Поцелуи на съемочной площадке, от которых рвет крышу и дымится в штанах. Сплетающиеся пальцы и ширинка (нечаянно или нарочно?), прижимающаяся к бедру.
А потом Ноэль рассказывает, что съемки “Черепашек” затягиваются, и контракт, большие неустойки, команда, которую он не может подвести. А Микки Милкович – всего лишь второстепенный персонаж, хули. Никто и не заметит отсутствия, если засадить его в тюрягу лет так на восемь. Или пятнадцать.
Продюсер понимающе кивает, а Кэмерон ржет в голос под озадаченные перешептывания ребят из каста.
– Да нахуй он сдался вообще? Йен себе другой хуй найдет, покрепче. Правда ведь, друг?
И подмигивает так обиженно и похабно одновременно, что Ноэль красными пятнами идет и лишь открывает-закрывает рот, не находя, что ответить.
…
– Это не из-за тебя, Кэм.
Ему херово и больно, а Кэмерону так смешно, что слезы собираются в уголках глаз и вот-вот покатятся по щекам.
– Мы ведь… друзья, как и прежде?
– О да! – Ухмыляется Монахэн, пытаясь вышвырнуть из головы воспоминание, как они дрочили друг другу в тесной кабинке туалета сразу после съемок той сцены в гей-клубе. – Лучше друзья, Ноэль.
– Останься, не уходи.
И морщится от жалобных ноток в собственном голосе.
– Пять лет, Ноэль, – горько улыбается Кэм, а потом хлопает по плечу (и это больше на удар похоже, чем на прощание). Он поддается вперед, будто бы хочет тронуть щеку губами, но отшатывается в последний момент и зачем-то трет щеку ладонью. – Ну, я погнал.
Шаги затихают в глубине аллеи. Ноэль Фишер толкает руки поглубже в карманы и ежится, будто его знобит. А потом возвращается в зал, полный алкоголя, улыбок и смеха. Зал, в котором так пусто и одиноко без рыжика.
========== Глава 9. ==========
Комментарий к Глава 9.
Лип/Мэнди, упоминаются Микки/Йен
https://pp.vk.me/c629506/v629506352/2f709/J98AJHUYapQ.jpg
– Ни хуя себе приход, – Лип зажимает окурок пальцами и щурится от разъедающего глаза сладковатого дыма. У него слизистую щиплет от кокса, который он нюхал совсем недавно, а еще втирал в десна. Но, блять, никогда еще от дозы не штырило вот так.

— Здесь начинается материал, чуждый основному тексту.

-- ==== Sys2Proof/Tests/Slice0.lean ====
section
/-! SUPPORT. Tests. The expected values are those of the spec's vectors (95_test_vectors.md, named at each test), never the
model's own answers. After them stands, for each obligation that has hypotheses, a theorem that a concrete state meets
them (witness_...), one for each of its clauses. -/

namespace Sys2Proof.Machine.Tests

/-! ## The test data of 95_test_vectors.md section 0 -/

/-- Configuration TX: T1 with the toy cipher. -/
def tx : Cfg :=
  { privateOffset := 0x20, numPrivateCommands := 0x0A, maxOptDataLength := 64, maxNumOfBlocks := 3,
    maxCallsignLen := 32, cipher := .xor16 }

/-- Configuration T2 (MAX_OPT_DATA_LENGTH = 8) with the toy cipher. -/
def t2 : Cfg :=
  { privateOffset := 0x20, numPrivateCommands := 0x0A, maxOptDataLength := 8, maxNumOfBlocks := 3,
    maxCallsignLen := 32, cipher := .xor16 }

/-- "FOSSASAT-1B". -/
def fossa : List Byte := [0x46, 0x4F, 0x53, 0x53, 0x41, 0x53, 0x41, 0x54, 0x2D, 0x31, 0x42]

/-- The test key 00 01 .. 0F. -/
def testKey : Block := ⟨[0, 1, 2, 3, 4, 5, 6, 7, 8, 9, 10, 11, 12, 13, 14, 15], rfl⟩

/-- "Booted": callsign and key loaded, RXEN and KEYEN set. -/
def booted (c : Cfg) : State :=
  { State.resetWith c Env.quiet with
    rxen := true
    keyen := true
    cslen := 11
    callsign := fossa ++ List.replicate 21 0
    key := testKey }

/-- A booted block that holds this frame. -/
def held (frame : List Byte) : State := deliver frame (booted tx)

/-- The command word w latched, BUSY = 1. -/
def latched (w : Word) (s : State) : State := issue w s

/-- The state after one step, or the state itself where the step is refused. -/
def after (s : State) : State :=
  match step s with
  | .next t => t
  | .fault _ => s
  | .refused _ => s

/-- do w: the completion of w in s. -/
def doing (w : Word) (s : State) : State := after (latched w s)

/-- STATUS, FSTAT, OPTLEN, AESCNT: what section 2 of the spec's vectors reports of a PARSE. -/
def report (s : State) : Word × Word × Half × Word := (statusWord s, fstatWord s, s.optlen, s.aescnt)

/-- The private test frame: id 0x21 and a section. -/
def privateTest (section16 : List Byte) : List Byte := fossa ++ [0x21] ++ section16

/-- The section of vector V-D30. -/
def d30 : List Byte := [0x02, 0xAB, 0xB9, 3, 4, 5, 6, 7, 8, 9, 10, 11, 12, 13, 14, 15]

/-- The section of vector V-D31. -/
def d31 : List Byte := [0x31, 1, 2, 3, 4, 5, 6, 7, 8, 9, 10, 11, 12, 13, 14, 15]

/-- The section of vector V-D33. -/
def d33 : List Byte := 0x10 :: List.replicate 15 0

/-- The section c9 of V-D22 under the toy cipher: 09 01 .. 09 xor the key. -/
def c9 : List Byte := [9, 0, 0, 0, 0, 0, 0, 0, 0, 0, 10, 11, 12, 13, 14, 15]

/-! ## Well-formed instructions: an ill-formed term for each check -/

theorem test_wf_public_refused : (Instr.framePublic 0x20).wf tx = false := by decide
theorem test_wf_private_refused_below : (Instr.framePrivate 0x1F).wf tx = false := by decide
theorem test_wf_private_refused_above : (Instr.framePrivate 0x2B).wf tx = false := by decide
theorem test_wf_invalid_refused : (Instr.frameInvalid 0x2A).wf tx = false := by decide
theorem test_wf_cfg_refused :
    Cfg.ofParams { privateOffset := 256, numPrivateCommands := 0, maxOptDataLength := 0, maxNumOfBlocks := 1,
                   maxCallsignLen := 1, cipher := .primitive } = none := by decide

/-! ## Decoding: words written out from rules R110 and R111, and the illegal words of V-A10 -/

theorem test_decode_nop : decodeWord 0b00000000000000000000000000000000 = .instr .nop := by decide
theorem test_decode_parse : decodeWord 0b00000000000000000000000000000001 = .instr .parse := by decide
theorem test_decode_release_rej : decodeWord 0b00000000000000000000001000000010 = .instr (.release true) := by decide
theorem test_decode_framelen_enc : decodeWord 0b00000000000000000000000100000011 = .instr (.framelen true) := by decide
theorem test_decode_encode : decodeWord 0b00000000000000000000000000000100 = .instr (.encode false) := by decide
theorem test_decode_txclear : decodeWord 0b00000000000000000000000000000101 = .instr .txclear := by decide
theorem test_decode_push8 : decodeWord 0b00000000000000000000000000000110 = .instr .push8 := by decide
theorem test_decode_push16 : decodeWord 0b00000000000000000000000000000111 = .instr .push16 := by decide
theorem test_decode_push32 : decodeWord 0b00000000000000000000000000001000 = .instr .push32 := by decide
theorem test_decode_fid_ends :
    decode tx (.fid 0x1F) = .instr (.framePublic 0x1F) ∧ decode tx (.fid 0x20) = .instr (.framePrivate 0x20) ∧
      decode tx (.fid 0x2A) = .instr (.framePrivate 0x2A) ∧ decode tx (.fid 0x2B) = .instr (.frameInvalid 0x2B) := by
  decide
theorem test_decode_illegal_opcode :
    decodeWord 0x00000009 = .illegal (.unknownOpcode 0x09) ∧ decodeWord 0x000000FF = .illegal (.unknownOpcode 0xFF) := by
  decide
theorem test_decode_illegal_enc :
    decodeWord 0x00000101 = .illegal (.encNotAllowed 0x01) ∧ decodeWord 0x00000105 = .illegal (.encNotAllowed 0x05) ∧
      decodeWord 0x00000302 = .illegal (.encNotAllowed 0x02) := by decide
theorem test_decode_illegal_rej :
    decodeWord 0x00000203 = .illegal (.rejNotAllowed 0x03) ∧ decodeWord 0x00000204 = .illegal (.rejNotAllowed 0x04) := by
  decide
theorem test_decode_illegal_rsv :
    decodeWord 0x00000400 = .illegal .reservedBits ∧ decodeWord 0x00010000 = .illegal .reservedBits ∧
      decodeWord 0x80000000 = .illegal .reservedBits ∧ decodeWord 0xFFFFFFFF = .illegal .reservedBits := by decide

/-! ## One step of each instruction -/

/-- V-A9. -/
theorem test_nop : statusWord (doing 0x0 (booted tx)) = 0x00000002 := by decide
/-- V-A10. -/
theorem test_illegal : statusWord (doing 0x00000302 (booted tx)) = 0x00000106 := by decide
/-- V-P12. -/
theorem test_parse_mismatch :
    report (doing 0x1 (held [0x46, 0x4F, 0x53, 0x53, 0x41, 0x53, 0x41, 0x54, 0x2D, 0x32, 0x42, 0])) =
      (0x00000012, 0x00000105, 0, 0) := by decide
/-- V-P4: the last callsign byte is not compared. -/
theorem test_parse_last_byte :
    report (doing 0x1 (held [0x46, 0x4F, 0x53, 0x53, 0x41, 0x53, 0x41, 0x54, 0x2D, 0x31, 0x58, 0])) =
      (0x00000012, 0x00000033, 0, 0) := by decide
/-- V-P13, the smallest public frame with data. -/
theorem test_framePublic : (doing 0x1 (held (fossa ++ [0x1F, 0xAA]))).optdata = [0xAA] := by decide
/-- V-D30. -/
theorem test_framePrivate :
    report (doing 0x1 (held (privateTest d30))) = (0x00000012, 0x0000003B, 2, 1) ∧
      (doing 0x1 (held (privateTest d30))).optdata = [0xAA, 0xBB] := by decide
/-- V-D31: the clamp. -/
theorem test_framePrivate_clamp :
    report (doing 0x1 (held (privateTest d31))) = (0x00000012, 0x0000031D, 48, 1) := by decide
/-- V-P10. -/
theorem test_frameInvalid :
    report (doing 0x1 (held (fossa ++ [0x2B]))) = (0x00000012, 0x00000515, 0, 0) := by decide
/-- V-L5. -/
theorem test_release :
    (doing 0x2 (held (fossa ++ [0]))).evlog = [.rxAccepted 12, .frameInvalid 0x00] ∧
      statusWord (doing 0x2 (held (fossa ++ [0]))) = 0x00000002 := by decide
/-- V-A12. -/
theorem test_release_rej_refused : statusWord (doing 0x202 (booted tx)) = 0x00000306 := by decide
/-- V-E5 and V-E6: seven bytes of response optional data. -/
theorem test_framelen :
    (doing 0x3 { booted tx with txod := List.replicate 7 0, txodlen := 7 }).flen = 19 ∧
      (doing 0x103 { booted tx with txod := List.replicate 7 0, txodlen := 7 }).flen = 28 := by decide
/-- V-E11. -/
theorem test_encode : (doing 0x4 { booted tx with respid := 0x10 }).txbuf = fossa ++ [0x10] := by decide
/-- V-E22. -/
theorem test_encode_enc :
    (doing 0x104 { booted tx with respid := 0x21, txod := [0xAA, 0xBB], txodlen := 2 }).txbuf =
      privateTest d30 := by decide
/-- V-E1. -/
theorem test_txclear : (doing 0x5 { booted tx with txod := [0xAB], txodlen := 1 }).txodlen = 0 := by decide
/-- V-E9: the low byte only. -/
theorem test_push8 : (doing 0x6 { booted tx with operand := 0xFFFFFF77 }).txod = [0x77] := by decide
/-- V-E3. -/
theorem test_push16 :
    (doing 0x7 { booted tx with operand := 0x1234, txod := [0xAB], txodlen := 1 }).txod = [0xAB, 0x34, 0x12] := by
  decide
/-- V-E4. -/
theorem test_push32 : (doing 0x8 { booted tx with operand := 0xDEADBEEF }).txod = [0xEF, 0xBE, 0xAD, 0xDE] := by
  decide
/-- V-R1. -/
theorem test_deliver_closed :
    (deliver (fossa ++ [0]) { booted tx with rxen := false }).evlog = [.rxDropped 12] := by decide
/-- V-A5: the bytes of KEY0. -/
theorem test_write_key0 :
    (after ((State.resetWith tx Env.quiet).withPending [.regWrite 0x0040 0x03020100])).key.1.take 5 = [0, 1, 2, 3, 0] := by
  decide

– Скучал по мне? – “Галлюцинация” улыбается как-то застенчиво (так, как умеет только Мэнди Милкович, когда они остаются наедине) и прикусывает губу. А потом нервно убирает за ухо прядь волос, и хочется послать нахуй здравый смысл и обнять ее, просто обнять. Ту, которую проебал так бездарно. Ту, которой так и не успел вовремя сказать все самое главное.
Она стягивает дешевую трикотажную кофточку через голову, выхватывает недокуренный косяк, затягивается и тут же насмешливо выдыхает прямо в приоткрытые губы.

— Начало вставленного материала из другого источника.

-- ==== Sys2Proof/Machine/State.lean ====
section
/-! DEFINITION. The state of the CS-2610, block by block, as plain data; its faults and refusals; the
state after reset. A field's initial value is the value its rule gives after power-on. -/

namespace Sys2Proof.Machine

/-! ## The Stock Unit (01) -/

/-- A tyre's full record: tag, article and production ordinal (R1). -/
structure Tyre where
  tag : Nat
  article : Nat
  ordinal : Nat
  deriving DecidableEq, Repr

/-- The article and production ordinal of a record (R1: P is present whenever article is). -/
structure Goods where
  article : Nat
  ordinal : Nat
  deriving DecidableEq, Repr

/-- A hold reason with exactly the fields R2 gives it. -/
inductive Hold where
  | missing (t : Tyre)
  | unexpected (tag : Nat)
  | swapped (t : Tyre)
  | foreign (tag : Nat) (goods : Option Goods)
  | vacated
  | conflict (t : Tyre)
  | loaded (t : Tyre)
  deriving DecidableEq, Repr

/-- A slot state with exactly the fields R2 gives it. -/
inductive Content where
  | empty
  | inbound (t : Tyre)
  | stored (t : Tyre)
  | reserved (t : Tyre) (order line : Nat)
  | held (h : Hold)
  | blocked
  deriving DecidableEq, Repr

/-- A slot record (R1): its state with its fields, and the fresh mark (R4). -/
structure Slot where
  content : Content := .empty
  fresh : Bool := false
  deriving DecidableEq, Repr

/-- The calendar (R9). -/
structure Calendar where
  week : Nat := 1
  year : Nat := 0
  ordinal : Nat := 0
  isSet : Bool := false
  deriving DecidableEq, Repr

/-- The slot table and the calendar. The stock index and the tag index are views of the slot table
(R6, R7). -/
structure Stock where
  slots : Sparse Slot := []
  calendar : Calendar := {}
  deriving DecidableEq, Repr

/-! ## The Planner (02) -/

/-- A line's set rule (R31). -/
inductive SetRule where
  | any
  | matching
  | matchingOrOldest
  deriving DecidableEq, Repr

/-- The policy a line captures (R34). -/
structure Captured where
  window : Nat
  maxAge : Nat
  sameCarousel : Bool
  deriving DecidableEq, Repr

/-- A reserved member of a line: its slot and P (R31). -/
structure Member where
  slot : Nat
  ordinal : Nat
  deriving DecidableEq, Repr

/-- A replan mark, with the carousel it excludes, if any (R43). -/
structure ReplanMark where
  excluded : Option Nat
  deriving DecidableEq, Repr

/-- An order line (R31). Its state, reserved count and remainder follow from these fields (R32). -/
structure Line where
  number : Nat
  article : Nat
  quantity : Nat
  rule : SetRule
  captured : Option Captured := none
  fellBack : Bool := false
  members : List Member := []
  picked : Nat := 0
  extremes : Option (Nat × Nat) := none
  short : Nat := 0
  mark : Option ReplanMark := none
  wait : Option Nat := none
  deriving DecidableEq, Repr

/-- The states of a line, in R31's order. -/
inductive LineState where
  | open
  | reserved
  | waiting
  | done
  | short
  deriving DecidableEq, Repr

/-- The states of an order, in R27's order. -/
inductive OrderState where
  | laneWait
  | queued
  | planning
  | active
  | complete
  | cancelled
  | shortClosed
  deriving DecidableEq, Repr

/-- The shortage policy of an order; HOLD has its limit in minutes (R27). -/
inductive Shortage where
  | shipShort
  | hold (limit : Nat)
  deriving DecidableEq, Repr

/-- An order record (R27). `planned` counts the lines whose first planning step has been taken: the
next one is line `planned + 1` (R30). -/
structure Order where
  id : Nat
  source : Nat
  priority : Nat
  chain : Nat
  continues : Bool
  shortage : Shortage
  state : OrderState
  lane : Option Nat
  lines : List Line
  acceptance : Nat
  unsettled : Nat := 0
  planned : Nat := 0
  deriving DecidableEq, Repr

/-- The order table, by acceptance, and the acceptance count (R27). -/
structure Planner where
  orders : List Order := []
  acceptances : Nat := 0
  deriving DecidableEq, Repr

/-! ## The Motion Units (03) -/

/-- The states of a carousel, in R51's order. -/
inductive CarouselState where
  | offline
  | standing
  | moving
  | interrupted
  | curtainWait
  | fault
  | yielded
  deriving DecidableEq, Repr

– Ты чего там завис, будто призрак увидел?
Узкие брюки летят куда-то в заваленный всяким хламом угол, а она опускается на измятую кровать, застеленную далеко не свежим бельем, и тянет руки так призывно, выгибает спину.
– Иди сюда, обормот. Мы мальчик и девочка, которые любят тела друг друга.

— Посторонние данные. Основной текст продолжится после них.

-- ==== Sys2Proof/Machine/Stock.lean ====
section
/-! DEFINITION. The Stock Unit (01): its indexes as views of the slot table, the calendar and ages, the
requests other blocks hand it, LOAD-SLOTS and HOLD-RELEASE. -/

namespace Sys2Proof.Machine

/-! ## What a slot records (R2, R6, R7) -/

def Hold.tag : Hold → Option Nat
  | .missing t | .swapped t | .conflict t | .loaded t => some t.tag
  | .unexpected tag => some tag
  | .foreign tag _ => some tag
  | .vacated => none

def Tyre.goods (t : Tyre) : Goods := ⟨t.article, t.ordinal⟩

def Hold.goods : Hold → Option Goods
  | .missing t | .swapped t | .conflict t | .loaded t => some t.goods
  | .foreign _ g => g
  | .unexpected _ | .vacated => none

/-- The tag a slot records (R7). -/
def Content.tag : Content → Option Nat
  | .inbound t | .stored t | .reserved t _ _ => some t.tag
  | .held h => h.tag
  | .empty | .blocked => none

/-- The article and P a slot records, INBOUND included. -/
def Content.goods : Content → Option Goods
  | .inbound t | .stored t | .reserved t _ _ => some t.goods
  | .held h => h.goods
  | .empty | .blocked => none

/-- The article and P under which a slot stands in the stock index (R6). -/
def Content.listed : Content → Option Goods
  | .stored t | .reserved t _ _ => some t.goods
  | .held h => h.goods
  | .inbound _ | .empty | .blocked => none

/-! ## The indexes -/

/-- The list of an article (R6): its slots with their P, by P then slot index. -/
def State.articleList (s : State) (a : Nat) : List Member :=
  sortBy Member.ordinal (s.stock.slots.filterMap (fun e =>
    match e.2.content.listed with
    | some g => if g.article = a then some ⟨e.1, g.ordinal⟩ else none
    | none => none))

/-- The slot that records a tag (R7). -/
def State.tagSlot (s : State) (tag : Nat) : Option Nat :=
  (s.stock.slots.find? (fun e => e.2.content.tag = some tag)).map (fun e => e.1)

/-- The distinct members of a list, each at its first place. -/
def distinct (xs : List Nat) : List Nat :=
  xs.foldl (fun acc x => if acc.contains x then acc else acc ++ [x]) []

/-- The keys present in the stock index (R6). -/
def State.stockKeys (s : State) : List Nat :=
  distinct (s.stock.slots.filterMap (fun e => e.2.content.listed.map Goods.article))

/-- The articles counted in the key demand (R6): the keys, and the articles of INBOUND slots. -/
def State.demandArticles (s : State) : List Nat :=
  distinct (s.stock.slots.filterMap (fun e => e.2.content.goods.map Goods.article))

def State.keyDemand (s : State) : Nat := s.demandArticles.length

/-- The key demand allows an article (R6). -/
def State.demandAllows (s : State) (a : Nat) : Bool :=
  s.demandArticles.contains a || s.keyDemand < 2048

/-- The tag is recorded in a slot other than `i` (R7). -/
def State.tagElsewhere (s : State) (tag i : Nat) : Option Nat :=
  (s.stock.slots.find? (fun e => e.2.content.tag = some tag && e.1 ≠ i)).map (fun e => e.1)

/-! ## Ages (R10) -/

/-- The age of a tyre of production ordinal `p` (R10). -/
def State.age (s : State) (p : Nat) : Nat := (s.stock.calendar.ordinal + (5300 - p % 5300)) % 5300

/-- A tyre is date-ahead (R10). -/
def State.isDateAhead (s : State) (p : Nat) : Bool := s.stock.calendar.isSet && 4240 < s.age p

/-- The age test of R10 with maximum age `m`. -/
def State.ageTest (s : State) (m p : Nat) : Bool :=
  m = 0 || !s.stock.calendar.isSet || s.isDateAhead p || s.age p ≤ m

/-! ## The audit log (R118) -/

/-- Make an audit log entry, dropping the oldest at 128, with its notice (R118). -/
def State.logFinding (s : State) (slot : Nat) (kind : Finding) (expected observed other : Option Nat) : State :=
  let e : LogEntry := ⟨nextSequence s.audit.logCount, slot, kind, expected, observed, other⟩
  let kept := if 128 ≤ s.audit.log.length then s.audit.log.drop 1 else s.audit.log
  ({ s with audit := { s.audit with log := kept ++ [e], logCount := nextSequence s.audit.logCount } }).notify
    (.auditDiscrepancy (slotCarousel slot) e)

/-! ## Reservations lost and given up (R17, R18) -/

/-- A slot takes a new content and keeps its fresh mark. -/
def State.recontent (s : State) (i : Nat) (x : Content) : State :=
  s.writeSlot i { s.slot i with content := x }

/-- A slot takes a new content and its fresh mark is set (R4). -/
def State.refresh (s : State) (i : Nat) (x : Content) : State :=
  s.writeSlot i { content := x, fresh := true }

/-- The reservation of a RESERVED slot is cancelled (R18, R43); any other slot has none to cancel. The task leaves before
the slot takes its new content, so a presentation that it empties completes first. DESIGN CHOICE (log entry 64). -/
def State.cancelReservation (s : State) (i : Nat) : State :=
  match (s.slot i).content with
  | .reserved _ order line =>
    ((s.removeTask i).onLine order line (fun l => l.withoutMember i)).markLine order line none
  | .empty | .inbound _ | .stored _ | .held _ | .blocked => s

/-- A release (R17): none when the slot is not RESERVED for that line (NOT-RESERVED). -/
def State.releaseSlot (s : State) (i order line : Nat) : Option State :=
  match (s.slot i).content with
  | .reserved t o n =>
    if o = order ∧ n = line then
      some ((((s.recontent i (.stored t)).removeTask i).onLine order line
        (fun l => l.withoutMember i)).hand [.wakeUp t.article])
    else none
  | .empty | .inbound _ | .stored _ | .held _ | .blocked => none

/-- A release whose NOT-RESERVED answer changes nothing. -/
def State.tryRelease (s : State) (i order line : Nat) : State := (s.releaseSlot i order line).getD s

/-! ## Put-away (R11 to R15) -/

/-- The answer to a put-away choice. -/
inductive ChoiceAnswer where
  | chosen (slot ordinal : Nat)
  | refused (o : PutawayOutcome)
  deriving DecidableEq, Repr

/-- The slot positions of a carousel as pairs of carrier and slot index, mapped slots alone. -/
def Carousel.mappedSlots (c : Carousel) (k : Nat) : List (Nat × Nat) :=
  (List.range c.carriers).flatMap (fun x => (List.range c.positions).map (fun y => (x, slotIndex k x y)))

/-- The open slots for an article's zone mask (R12). -/
def State.openSlots (s : State) (k : Nat) (zones : BitVec 16) : List (Nat × Nat) :=
  let c := s.carousel k
  (c.mappedSlots k).filter (fun e => (s.slot e.2).content = .empty && zones.getLsbD (c.zone e.1))

/-- The first of the least travelled of some slots (R12, NEAREST), the list being by slot index. -/
def nearestSlot (c : Carousel) : List (Nat × Nat) → Option Nat
  | [] => none
  | x :: rest =>
    match nearestSlot c rest with
    | none => some x.2
    | some y =>
      if (c.travel (slotCarrier y)).rank < (c.travel x.1).rank then some y else some x.2

/-- A carrier is grouped for an article (R12). -/
def State.grouped (s : State) (k carrier article : Nat) : Bool :=
  (List.range 8).any (fun y =>
    match (s.slot (slotIndex k carrier y)).content.goods with
    | some g => g.article = article
    | none => false)

/-- The put-away strategy's choice among the open slots (R12). -/
def State.strategyChoice (s : State) (k article : Nat) (zones : BitVec 16) : Strategy → Option Nat
  | .nearest => nearestSlot (s.carousel k) (s.openSlots k zones)
  | .grouped =>
    match nearestSlot (s.carousel k) ((s.openSlots k zones).filter (fun e => s.grouped k e.1 article)) with
    | some i => some i
    | none => nearestSlot (s.carousel k) (s.openSlots k zones)

/-- The checks of R11 in their order, and the slot of R12. -/
def State.choosePutaway (s : State) (k tag article week year : Nat) : ChoiceAnswer :=
  let p := ordinalOf week year
  if !dateValid week year then .refused .badDate
  else
    match s.article article with
    | none => .refused .unknownArticle
    | some a =>
      if (s.tagSlot tag).isSome then .refused .duplicateTag
      else if s.isDateAhead p && (s.profile a.profile).refuseAhead then .refused .dateAhead
      else if !s.demandAllows article then .refused .noSpace
      else
        match s.strategyChoice k article a.zones (s.profile a.profile).strategy with
        | none => .refused .storeFull
        | some i => .chosen i p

– Ты же в Индиане сейчас. С этой своей бешеной макакой-переростком, – успевает выдохнуть Лип перед тем, как мягкие губы прижимаются к его рту, и в башку как гребаный разряд молнии шибает от так и не забытого вкуса – вишневый блеск, немного сигарет и мята. А кожа, кожа все так же пахнет ромашками. И крышу срывает окончательно, он падает сверху и целует-целует-целует, отрывается от губ, пробует на вкус точеные скулы, пощипывает кожу на шее, ключицах, обхватывает сосок, заставляя Мэнди прогнуться в спине, стискивая в кулаках простыни.
– Не уедешь, ты не уедешь больше от меня, не отпущу, – твердит, как в бреду, зная, что когда наркотический дурман рассеется, он вновь останется один в грязной комнате, где воняет спермой, табаком и прокисшим пивом.
Утром голова как херов мусоровоз, набитый отходами и дерьмом подзавязку. Перед глазами плывет и двоится, и… блять? Какого…? Трет глаза, пока их не начинает ломить, пока ярко-красно-оранжевые круги не заслоняют образ девушки – такой красивой, что не может быть реальной, такой родной, что, блять, выть хочется, вгрызаясь зубами в собственный кулак. Девушки, которую он вчера принял за глюк, мираж, видение, вызванное коксом.
Блять.
Мэнди Милкович курит, стряхивая пепел на пол. И не собирается исчезать.
– Завязывал бы ты с наркотой, Галлагер. Вылетишь из ЕМТ, глаза выцарапаю и яйца вырву. Не зря же я тебя пинками загоняла в этот притон для богатеньких деток.
– Мэнди, блять… – От неожиданности валится с кровати, путаясь в простыне, а она смеется заливисто и счастливо. У него голова пустая, как карманы наутро после попойки, а лицо, наверное, такое охуевшее, будто… будто… – А Кеньята?
– Нахуй этого мудилу. Ушла от него пару месяцев назад.
Говорит-говорит-говорит, а сама смотрит этими глазищами, изредка выдыхая колечки сизого дыма, что плывут по комнате, оседают на коже, на волосах.
– Мэнди… ты такая красивая, Мэнди. – И замолкает, споткнувшись о насмешку в ярко подведенных глазах.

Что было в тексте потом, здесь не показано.